As leaders, we need meetings. They help us disseminate information, share ideas, get buy-in and build relationships, make decisions and delegate. For many of my clients, meaningless meetings are one of their top frustrations. Meaningless meetings waste not only your precious time, but also that of your entire team. Some meetings are so poorly organized they just help leaders avoid making a choice.

Over the years, I’ve worked with many leaders and boards to improve the quality of their meetings. Here are some suggestions to help you have better meetings, engage deeply in issues and keep the energy focused where it belongs – on solving problems together.

1.  Read Death by Meeting.  This is my number one suggestion to executives, board chairs, and anyone else responsible for facilitating meetings. It’s the most useful, easy-to-read resource I know of. Many of my clients buy this powerful little book for their entire team, including their administrative assistant, if they have one. You can knock yourself out reading volumes of print and web resources that won’t get you there as fast as this little book will.

2. Learn how to facilitate.  If you want to keep people involved, create leadership opportunities in your organization and skills in your team, you need facilitator skills. The more you know about how to run a good meeting and shape dialog, the more your team will feel empowered about their own ideas and participation, stay invested in the outcome, take on responsibility and ownership, and the better your meetings will be. Facilitation…Why It’s Fundamental to Leadership is a wonderful overview to get you started or help refresh your skills.

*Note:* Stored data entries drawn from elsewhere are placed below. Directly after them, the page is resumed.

-- ==== Sys2Proof/Certificates/Slice0/Obligations.lean ====
section
/-! DEFINITION. The statements for the provers, in the order of the spec's files. Each docstring names the rule of spec/
it formalises. -/

open Sys2Proof Sys2Proof.Machine

namespace Sys2Proof.Claims

/-- The state after a refusal (R209): the refusal record, and the response word. -/
def afterRefusal (s : State) (cause : Cause) (r : Word) : State :=
  { s with rfs := true, rcause := if s.rfs then s.rcause else some cause, channel := .offered r }

end Sys2Proof.Claims

open Sys2Proof.Claims

/-! ### Words (30_encoding.md) -/

/-- One word of each command, written out from the vectors V1 to V9, decodes to it in the reference configuration. -/
def Obligations.CommandWordsDecode : Prop :=
  decode Config.reference 0x0100000000000000#64 = .ok .clear ∧
  decode Config.reference 0x0200006100000004#64 = .ok (.pushLeaf 0x61 4) ∧
  decode Config.reference 0x02000062000000FF#64 = .ok (.pushLeaf 0x62 255) ∧
  decode Config.reference 0x0300000000000000#64 = .ok .build ∧
  decode Config.reference 0x0400000000000000#64 = .ok .decStart ∧
  decode Config.reference 0x0500000000000000#64 = .ok (.decBit false) ∧
  decode Config.reference 0x0500000000000001#64 = .ok (.decBit true) ∧
  decode Config.reference 0x0600000000000000#64 = .ok .decEnd ∧
  decode Config.reference 0x0700000000000001#64 = .ok (.rdReg .status) ∧
  decode Config.reference 0x0800000000000008#64 = .ok (.rdNode 8)

/-- Encoding a well-formed command and decoding the word gives the command back (30_encoding.md section 2). -/
def Obligations.DecodeOfEncode : Prop :=
  ∀ (c : Config) (i : Instr), i.WellFormed c = true → decode c (encode i) = .ok i

/-- A word that decodes is the word of the command it decodes to, which is well-formed: each command has one word
(30_encoding.md section 2). -/
def Obligations.EncodeOfDecode : Prop :=
  ∀ (c : Config) (w : Word) (i : Instr), decode c w = .ok i → encode i = w ∧ i.WellFormed c = true

/-- R88: an unassigned opcode is refused `ILLEGAL_OPCODE` whatever the other bits and the state are. -/
def Obligations.UnassignedOpcodeRefused : Prop :=
  ∀ (w : Word) (s : State), opField w = 0 ∨ 9 ≤ (opField w).toNat →
    runWord w s = .next (afterRefusal s .illegalOpcode 0x4100000000000000#64)

/-- R87: an assigned opcode with a nonzero bit in a must-be-zero field of R86, or an operand out of its static range, is
refused `BAD_OPERAND`, whatever the state is; and no other word with an assigned opcode is. -/
def Obligations.StaticOperandCheck : Prop :=
  ∀ (w : Word) (s : State), 1 ≤ (opField w).toNat → (opField w).toNat ≤ 8 →
    let bad : Prop :=
      (opField w = 1 ∨ opField w = 3 ∨ opField w = 4 ∨ opField w = 6) ∧ (aField w ≠ 0 ∨ bField w ≠ 0) ∨
      opField w = 2 ∧ (2 ^ 21 ≤ (aField w).toNat ∨ 2 ^ s.cfg.symW ≤ (aField w).toNat % 2 ^ 21 ∨
        2 ^ s.cfg.freqW ≤ (bField w).toNat) ∨
      opField w = 5 ∧ (aField w ≠ 0 ∨ 2 ≤ (bField w).toNat) ∨
      opField w = 7 ∧ (aField w ≠ 0 ∨ 9 ≤ (bField w).toNat) ∨
      opField w = 8 ∧ aField w ≠ 0
    (bad → runWord w s = .next (afterRefusal s .badOperand 0x4200000000000000#64)) ∧
    (¬ bad → ∃ i, decode s.cfg w = .ok i ∧ runWord w s = exec i s)

/-- R95, R96: the layouts of an `EMIT` payload and of a node record, field by field, with the examples; and the host
gets the record back from its layout. -/
def Obligations.PayloadLayouts : Prop :=
  (∀ sym : Symbol, (respPayload (emitWord sym)).extractLsb' 0 21 = sym ∧
    (respPayload (emitWord sym)).extractLsb' 21 35 = 0 ∧ respKind (emitWord sym) = 2 ∧ respCode (emitWord sym) = 0) ∧
  (∀ (sym : Symbol) (f : Nat), f < 2 ^ 32 →
    let p := recordLayout (.leaf sym f)
    p.getLsbD 55 = false ∧ (p.extractLsb' 23 32).toNat = f ∧ p.extractLsb' 21 2 = 0 ∧ p.extractLsb' 0 21 = sym ∧
      recordOfLayout p = .leaf sym f) ∧
  (∀ f l r : Nat, f < 2 ^ 32 → l < 2 ^ 11 → r < 2 ^ 11 →
    let p := recordLayout (.internal f l r)
    p.getLsbD 55 = true ∧ (p.extractLsb' 23 32).toNat = f ∧ p.extractLsb' 22 1 = 0 ∧
      (p.extractLsb' 11 11).toNat = l ∧ (p.extractLsb' 0 11).toNat = r ∧ recordOfLayout p = .internal f l r) ∧
  emitWord 0x61 = 0x2000000000000061#64 ∧
  dataWord (recordLayout (.leaf 0x61 4)) = 0x1000000002000061#64 ∧
  dataWord (recordLayout (.internal 4 0 1)) = 0x1080000002000001#64 ∧
  dataWord (recordLayout (.internal 11 0 7)) = 0x1080000005800007#64

/-! ### Status registers (10_state.md section 8) -/

/-- R45: the fields of `CONFIG`, its value in the reference configuration, and that no command changes it. -/
def Obligations.ConfigRegister : Prop :=
  (∀ s : State, s.cfg.Legal →
    let v := s.csr .config
    (v.extractLsb' 0 5).toNat = s.cfg.symW ∧ (v.extractLsb' 5 6).toNat = s.cfg.freqW ∧
      (v.extractLsb' 11 11).toNat = s.cfg.maxLeaves ∧ (v.extractLsb' 22 6).toNat = s.cfg.cntW ∧
      v.extractLsb' 28 28 = 0) ∧
  (∀ (w : Word) (s t : State), runWord w s = .next t → t.csr .config = s.csr .config) ∧
  (∀ s : State, s.assertReset.csr .config = s.csr .config) ∧
  State.reset.csr .config = 0x00000008080108#56

/-- R46: the fields of `STATUS`, its reset value, and that `rcause` reads 0 exactly while `rfs` does. -/
def Obligations.StatusRegister : Prop :=
  (∀ s : State,
    let v := s.csr .status
    (v.extractLsb' 0 3).toNat =
        (match s.phase with | .collect => 0 | .built => 1 | .decoding => 2 | .failed => 3) ∧
      v.getLsbD 3 = s.rootValid ∧
      (v.extractLsb' 4 4).toNat =
        (match s.err with
          | none => 0 | some .invalidInput => 1 | some .corruptData => 2 | some .freqOverflow => 3) ∧
      v.getLsbD 8 = s.rfs ∧
      (v.extractLsb' 9 4).toNat =
        (match s.rcause with
          | none => 0 | some .illegalOpcode => 1 | some .badOperand => 2 | some .badPhase => 3
          | some .dupSymbol => 4 | some .capacity => 5 | some .limit => 6 | some .unwritten => 7) ∧
      v.extractLsb' 13 43 = 0) ∧
  (∀ s : State, s.Inv → (((s.csr .status).extractLsb' 9 4).toNat = 0 ↔ (s.csr .status).getLsbD 8 = false)) ∧
  (∀ c : Config, (State.resetIn c).csr .status = 0)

3. Learn to listen dynamically. It takes A Special Type of Listening to encourage bold and courageous conversations.  When we as leaders listen in to the whole conversation – what is being said verbally and non-verbally, intellectually and emotionally – we help to create the level of trust and safe space for teams to challenge operating assumptions and sacred cows. From my perspective, this is a necessity for teams to think outside the box and for excellent solutions to emerge.

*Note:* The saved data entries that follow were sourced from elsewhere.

-- ==== Sys2Proof/Laws/Ops.lean ====
section
/-! SUPPORT. For each shared operation, one lemma that says what it can do. -/

namespace Sys2Proof.Machine

/-! ### Node memory (R62, R64) -/

theorem nodeRead_eq_ok {m : Memory} {i : Nat} {r : NodeRec} : nodeRead m i = .ok r ↔ m[i]? = some r := by
  unfold nodeRead
  cases h : m[i]? <;> simp

theorem nodeRead_eq_error {m : Memory} {i : Nat} {e : Fault} :
    nodeRead m i = .error e ↔ m.length ≤ i ∧ e = .unwrittenNode i := by
  unfold nodeRead
  cases h : m[i]? with
  | none => simp_all [eq_comm]
  | some r =>
    have := (List.getElem?_eq_some_iff.mp h).1
    simp; omega

@[simp] theorem nodeWrite_length (m : Memory) (r : NodeRec) : (nodeWrite m r).length = m.length + 1 := by
  simp [nodeWrite]

/-- A read at the index written gives the record written. -/
theorem nodeRead_write_same (m : Memory) (r : NodeRec) : nodeRead (nodeWrite m r) m.length = .ok r := by
  simp [nodeRead_eq_ok, nodeWrite]

/-- A write leaves every other entry as it was. -/
theorem nodeRead_write_other (m : Memory) (r : NodeRec) (i : Nat) (h : i < m.length) :
    nodeRead (nodeWrite m r) i = nodeRead m i := by
  simp [nodeRead, nodeWrite, List.getElem?_append_left h]

theorem getElem?_write_of_lt {m : Memory} {r x : NodeRec} {i : Nat} (h : m[i]? = some x) : (m ++ [r])[i]? = some x := by
  rw [List.getElem?_append_left (List.getElem?_eq_some_iff.mp h).1, h]

/-- A record that is in order stays in order when the memory grows. -/
theorem recordWf_append (c : Config) (m : Memory) (r x : NodeRec) (i : Nat) (h : recordWf c m i x = true) :
    recordWf c (m ++ [r]) i x = true := by
  cases x with
  | leaf sym f => simpa [recordWf] using h
  | internal f left right =>
    simp only [recordWf, Bool.and_eq_true] at h ⊢
    refine ⟨h.1, ?_⟩
    have h2 := h.2
    cases hl : m[left]? with
    | none => simp [hl] at h2
    | some a =>
      cases hr : m[right]? with
      | none => simp [hl, hr] at h2
      | some b =>
        rw [getElem?_write_of_lt hl, getElem?_write_of_lt hr]
        simpa [hl, hr] using h2

/-- The one write there is keeps the memory's form, if there is room and the record is in order. -/
theorem Memory.wf_write (c : Config) (m : Memory) (r : NodeRec) (h : Memory.wf c m) (room : m.length < c.nodeCap)
    (hr : recordWf c m m.length r = true) : Memory.wf c (nodeWrite m r) := by
  refine ⟨by simpa [nodeWrite] using room, fun i hi => ?_⟩
  unfold nodeWrite at hi ⊢
  by_cases hlt : i < m.length
  · rw [List.getElem_append_left hlt]
    exact recordWf_append c m r _ i (h.2 i hlt)
  · have hi' : i = m.length := by simp at hi; omega
    subst hi'
    simpa using recordWf_append c m r r m.length hr

theorem Memory.wf_nil (c : Config) : Memory.wf c [] := by simp [Memory.wf]

/-! ### The set `pq` (R29) -/

@[simp] theorem mem_pqInsert (i j : Nat) (l : List Nat) : j ∈ pqInsert i l ↔ j = i ∨ j ∈ l := by
  induction l with
  | nil => simp [pqInsert]
  | cons x xs ih =>
    unfold pqInsert
    split
    · simp
    · split
      · subst_vars; simp
      · simp only [List.mem_cons, ih]; tauto

/-- Insertion keeps the canonical form. -/
theorem pqWf_insert (i : Nat) (l : List Nat) (h : pqWf l) : pqWf (pqInsert i l) := by
  induction l with
  | nil => simp [pqInsert, pqWf]
  | cons x xs ih =>
    have hx := List.pairwise_cons.mp h
    unfold pqInsert
    split
    · rename_i hlt
      refine List.pairwise_cons.mpr ⟨fun y hy => ?_, h⟩
      rcases List.mem_cons.mp hy with rfl | hy
      · exact hlt
      · exact lt_trans hlt (hx.1 y hy)
    · split
      · exact h
      · refine List.pairwise_cons.mpr ⟨fun y hy => ?_, ih hx.2⟩
        rcases (mem_pqInsert i y xs).mp hy with rfl | hy
        · omega
        · exact hx.1 y hy

theorem pqInsert_of_lt (i : Nat) (l : List Nat) (h : ∀ j ∈ l, j < i) : pqInsert i l = l ++ [i] := by
  induction l with
  | nil => rfl
  | cons x xs ih =>
    have hx := h x (by simp)
    unfold pqInsert
    rw [if_neg (by omega), if_neg (by omega), ih fun j hj => h j (by simp [hj])]
    rfl

theorem pqWf_nodup {l : List Nat} (h : pqWf l) : l.Nodup := h.imp fun hlt => Nat.ne_of_lt hlt

/-- Taking a member out of a set leaves the others. -/
theorem pqWf_erase_eq {l : List Nat} (i : Nat) (h : pqWf l) : l.erase i = l.filter (· ≠ i) := by
  rw [(pqWf_nodup h).erase_eq_filter]
  congr 1
  funext j
  by_cases hj : j = i <;> simp [bne, hj]

theorem pqWf_erase {l : List Nat} (i : Nat) (h : pqWf l) : pqWf (l.erase i) := h.sublist List.erase_sublist

/-! ### `PopMin` (R31) -/

/-- `keyLt` is the lexicographic order of R31. -/
theorem keyLt_iff (a b : Key) : keyLt a b = true ↔ a.1 < b.1 ∨ (a.1 = b.1 ∧ a.2 < b.2) := by simp [keyLt]

/-- What a member's key is. -/
theorem keysOf_ok {m : Memory} {pq : List Nat} {ks : List Key} (h : keysOf m pq = .ok ks) :
    ks.map Prod.snd = pq ∧ ∀ k ∈ ks, m[k.2]?.map NodeRec.freq = some k.1 := by
  induction pq generalizing ks with
  | nil => simp [keysOf] at h; subst h; simp
  | cons i is ih =>
    unfold keysOf at h
    cases hr : nodeRead m i with
    | error e => simp [hr] at h
    | ok r =>
      cases hk : keysOf m is with
      | error e => simp [hr, hk] at h
      | ok ks' =>
        simp [hr, hk] at h
        obtain ⟨h1, h2⟩ := ih hk
        subst h
        simp only [List.map_cons, h1, List.mem_cons, true_and]
        rintro k (rfl | hk')
        · simp [nodeRead_eq_ok.mp hr]
        · exact h2 k hk'

theorem keysOf_of_written {m : Memory} {pq : List Nat} (h : ∀ i ∈ pq, i < m.length) :
    ∃ ks, keysOf m pq = .ok ks := by
  induction pq with
  | nil => exact ⟨[], rfl⟩
  | cons i is ih =>
    obtain ⟨ks, hks⟩ := ih fun j hj => h j (by simp [hj])
    have hlt := h i (by simp)
    have hi := nodeRead_eq_ok.mpr (List.getElem?_eq_getElem hlt)
    exact ⟨(m[i].freq, i) :: ks, by simp [keysOf, hi, hks]⟩

/-- `leastKey` gives a key of the list, and no key of the list is below it. -/
theorem leastKey_spec (k : Key) (ks : List Key) :
    leastKey k ks ∈ k :: ks ∧ ∀ x ∈ k :: ks, keyLt x (leastKey k ks) = false := by
  induction ks generalizing k with
  | nil => simp [leastKey, keyLt]
  | cons x xs ih =>
    unfold leastKey
    obtain ⟨h1, h2⟩ := ih (if keyLt x k = true then x else k)
    have irr : ∀ a b c : Key, keyLt a b = false → keyLt b c = false → keyLt a c = false := by
      intro a b c hab hbc
      rw [Bool.eq_false_iff, ne_eq, keyLt_iff] at *
      omega
    have asym : keyLt x k = true → keyLt k x = false := by
      intro h
      rw [keyLt_iff] at h
      rw [Bool.eq_false_iff, ne_eq, keyLt_iff]
      omega
    split at h1 <;> rename_i hc <;> simp only [hc, if_true, if_false, Bool.false_eq_true] at h2 ⊢
    · refine ⟨by rcases List.mem_cons.mp h1 with h | h <;> simp [h], fun y hy => ?_⟩
      rcases List.mem_cons.mp hy with rfl | hy
      · exact irr _ _ _ (asym hc) (h2 x (by simp))
      · exact h2 y hy
    · refine ⟨by rcases List.mem_cons.mp h1 with h | h <;> simp [h], fun y hy => ?_⟩
      rcases List.mem_cons.mp hy with rfl | hy
      · exact h2 _ (by simp)
      · rcases List.mem_cons.mp hy with rfl | hy
        · exact irr _ _ _ (by simpa using hc) (h2 k (by simp))
        · exact h2 y (by simp [hy])

/-- `PopMin` of a set of written entries: `none` when it is empty, else its least member and the rest of it. -/
theorem popMin_spec {m : Memory} {pq : List Nat} (h : ∀ i ∈ pq, i < m.length) (ne : pq ≠ []) :
    ∃ a, popMin m pq = .ok (some (a, pq.erase a.2)) ∧ a.2 ∈ pq ∧ m[a.2]?.map NodeRec.freq = some a.1 ∧
      ∀ j ∈ pq, j ≠ a.2 → ∀ f, m[j]?.map NodeRec.freq = some f → a.1 < f ∨ (a.1 = f ∧ a.2 < j) := by
  obtain ⟨ks, hks⟩ := keysOf_of_written h
  obtain ⟨h1, h2⟩ := keysOf_ok hks
  cases ks with
  | nil => simp at h1; exact absurd h1 ne
  | cons k ks =>
    obtain ⟨hmem, hleast⟩ := leastKey_spec k ks
    refine ⟨leastKey k ks, by simp [popMin, hks], ?_, h2 _ hmem, fun j hj hne f hf => ?_⟩
    · rw [← h1]; exact List.mem_map_of_mem hmem
    · rw [← h1] at hj
      obtain ⟨x, hx, rfl⟩ := List.mem_map.mp hj
      have hxf := h2 x hx
      rw [hf] at hxf
      have hfx : f = x.1 := by simpa using hxf
      have := hleast x hx
      rw [Bool.eq_false_iff, ne_eq, keyLt_iff] at this
      omega

theorem popMin_nil (m : Memory) : popMin m [] = .ok none := rfl

/-- `PopMin` never answers `none` on a set with a member. -/
theorem popMin_eq_none {m : Memory} {pq : List Nat} (h : popMin m pq = .ok none) : pq = [] := by
  unfold popMin at h
  cases hk : keysOf m pq with
  | error e => simp [hk] at h
  | ok ks =>
    cases ks with
    | nil => have := (keysOf_ok hk).1; simpa using this.symm
    | cons k ks => simp [hk] at h

/-- Whatever `PopMin` takes out of a set was in it. -/
theorem popMin_eq_some {m : Memory} {pq rest : List Nat} {a : Key} (h : popMin m pq = .ok (some (a, rest))) :
    rest = pq.erase a.2 ∧ a.2 ∈ pq ∧ m[a.2]?.map NodeRec.freq = some a.1 := by
  unfold popMin at h
  cases hk : keysOf m pq with
  | error e => simp [hk] at h
  | ok ks =>
    cases ks with
    | nil => simp [hk] at h
    | cons k ks =>
      simp [hk] at h
      obtain ⟨h1, h2⟩ := keysOf_ok hk
      obtain ⟨rfl, rfl⟩ := h
      have hmem := (leastKey_spec k ks).1
      refine ⟨rfl, ?_, h2 _ hmem⟩
      rw [← h1]; exact List.mem_map_of_mem hmem

/-! ### The merge step and the merge loop (R116 to R118, R122) -/

/-- A merge step that merges, said once: it took two members of `pq`, wrote their Internal record and put its index into
`pq`; nothing else changed. -/
theorem mergeStep_merged {s t : State} (h : mergeStep s = .ok (.merged t)) :
    ∃ a b : Key, a.2 ∈ s.pq ∧ b.2 ∈ s.pq.erase a.2 ∧
      s.node[a.2]?.map NodeRec.freq = some a.1 ∧ s.node[b.2]?.map NodeRec.freq = some b.1 ∧
      a.1 + b.1 < s.cfg.freqLimit ∧
      t = { s with
        node := s.node ++ [.internal (a.1 + b.1) a.2 b.2],
        pq := pqInsert s.node.length ((s.pq.erase a.2).erase b.2) } := by
  unfold mergeStep at h
  split at h
  · simp at h
  · simp at h
  · rename_i a pq1 ha
    split at h
    · simp at h
    · simp at h
    · rename_i b pq2 hb
      obtain ⟨rfl, hamem, haf⟩ := popMin_eq_some ha
      obtain ⟨rfl, hbmem, hbf⟩ := popMin_eq_some hb
      split at h
      · simp at h
      · rename_i hlt
        simp only [Except.ok.injEq, MergeResult.merged.injEq] at h
        exact ⟨a, b, hamem, hbmem, haf, hbf, by omega, h.symm⟩

/-- A merge step over two written members or more answers: it merges the two keys it takes, or their sum does not fit. -/
theorem mergeStep_of_two {s : State} (h : ∀ i ∈ s.pq, i < s.node.length) (h2 : 2 ≤ s.pq.length) :
    ∃ a b : Key, a.2 ∈ s.pq ∧ b.2 ∈ s.pq.erase a.2 ∧
      s.node[a.2]?.map NodeRec.freq = some a.1 ∧ s.node[b.2]?.map NodeRec.freq = some b.1 ∧
      ((a.1 + b.1 < s.cfg.freqLimit ∧ ∃ t, mergeStep s = .ok (.merged t)) ∨
       (s.cfg.freqLimit ≤ a.1 + b.1 ∧ mergeStep s = .ok .overflow)) := by
  obtain ⟨a, ha, hamem, haf, _⟩ := popMin_spec h (by intro e; simp [e] at h2)
  have hq : s.pq.erase a.2 ≠ [] := by
    intro e
    have := List.length_erase_of_mem hamem
    simp [e] at this
    omega
  obtain ⟨b, hb, hbmem, hbf, _⟩ := popMin_spec (m := s.node) (fun i hi => h i (List.mem_of_mem_erase hi)) hq
  refine ⟨a, b, hamem, hbmem, haf, hbf, ?_⟩
  by_cases hc : s.cfg.freqLimit ≤ a.1 + b.1
  · exact .inr ⟨hc, by simp [mergeStep, ha, hb, hc]⟩
  · exact .inl ⟨by omega, _, by simp only [mergeStep, ha, hb, hc, if_false]; rfl⟩

/-- With fewer than two written members the loop is over. -/
theorem mergeStep_of_few {s : State} (h : ∀ i ∈ s.pq, i < s.node.length) (h2 : s.pq.length ≤ 1) :
    mergeStep s = .ok .finished := by
  match hq : s.pq, h2 with
  | [], _ => simp [mergeStep, hq, popMin_nil]
  | [i], _ =>
    rw [hq] at h
    obtain ⟨a, ha, hamem, haf, _⟩ := popMin_spec h (by simp)
    have : a.2 = i := by simpa using hamem
    rw [this] at ha
    simp [mergeStep, hq, ha, popMin_nil]

/-- A merge step changes nothing but the node memory and `pq`. -/
theorem mergeStep_frame {s t : State} (h : mergeStep s = .ok (.merged t)) :
    t = { s with node := t.node, pq := t.pq } := by
  obtain ⟨a, b, _, _, _, _, _, rfl⟩ := mergeStep_merged h
  rfl

/-- A merge step only adds a record. -/
theorem mergeStep_prefix {s t : State} (h : mergeStep s = .ok (.merged t)) : s.node <+: t.node := by
  obtain ⟨a, b, _, _, _, _, _, rfl⟩ := mergeStep_merged h
  exact List.prefix_append _ _

/-- What the merge loop can end in: a state that differs in the node memory and `pq` only, the memory having grown. -/
theorem mergeLoop_frame {n : Nat} {s : State} {r : BuildResult} (h : mergeLoop n s = .ok r) :
    ∃ t, (r = .complete t ∨ r = .overflow t) ∧ t = { s with node := t.node, pq := t.pq } ∧ s.node <+: t.node := by
  induction n generalizing s with
  | zero => simp [mergeLoop] at h; exact ⟨s, Or.inl h.symm, rfl, List.prefix_rfl⟩
  | succ n ih =>
    unfold mergeLoop at h
    split at h
    · simp at h
    · simp at h; exact ⟨s, Or.inl h.symm, rfl, List.prefix_rfl⟩
    · simp at h; exact ⟨s, Or.inr h.symm, rfl, List.prefix_rfl⟩
    · rename_i s' hs'
      obtain ⟨t, hr, ht, hp⟩ := ih h
      have hf := mergeStep_frame hs'
      refine ⟨t, hr, ?_, (mergeStep_prefix hs').trans hp⟩
      rw [ht, hf]

end Sys2Proof.Machine
end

4. Rotate leadership.  I sort of said this in Tip #2, but it’s worth emphasizing. There is no logical reason why any leader needs to lead every meeting. If you have a leadership and/or governance team, there are plenty of leaders in the room, right? Give yourself a break and rotate meeting roles – facilitator, recorder, note taker and so on. When you rotate leadership, you encourage more accountability and a greater stake in getting things done.

5. Stay away from Power Point.  This may come as a shock to those who spend hours compiling ‘the deck’, but many experts agree that Power Point is the biggest meeting culprit around. The No. 1 Killer of Meetings has some great ideas on what to do instead.

6. Think strategy! One of my favorite quotes is by James Barksdale, former CEO of Netscape:

The main thing is to make the main thing the main thing.

The problem with most meetings is that we never get to the main thing – which in my mind is strategy. One of the best ways I know how to do this is to pose the strategic issue as a question.  This takes some practice and Shaping a Strategic Question is a great resource to get you started. When you ask the right questions, your team is better able to focus on the main thing.

Do you have a favorite technique or process for effective, leaderful meetings?  I’d love to hear from you and will share it in my next issue of Insights.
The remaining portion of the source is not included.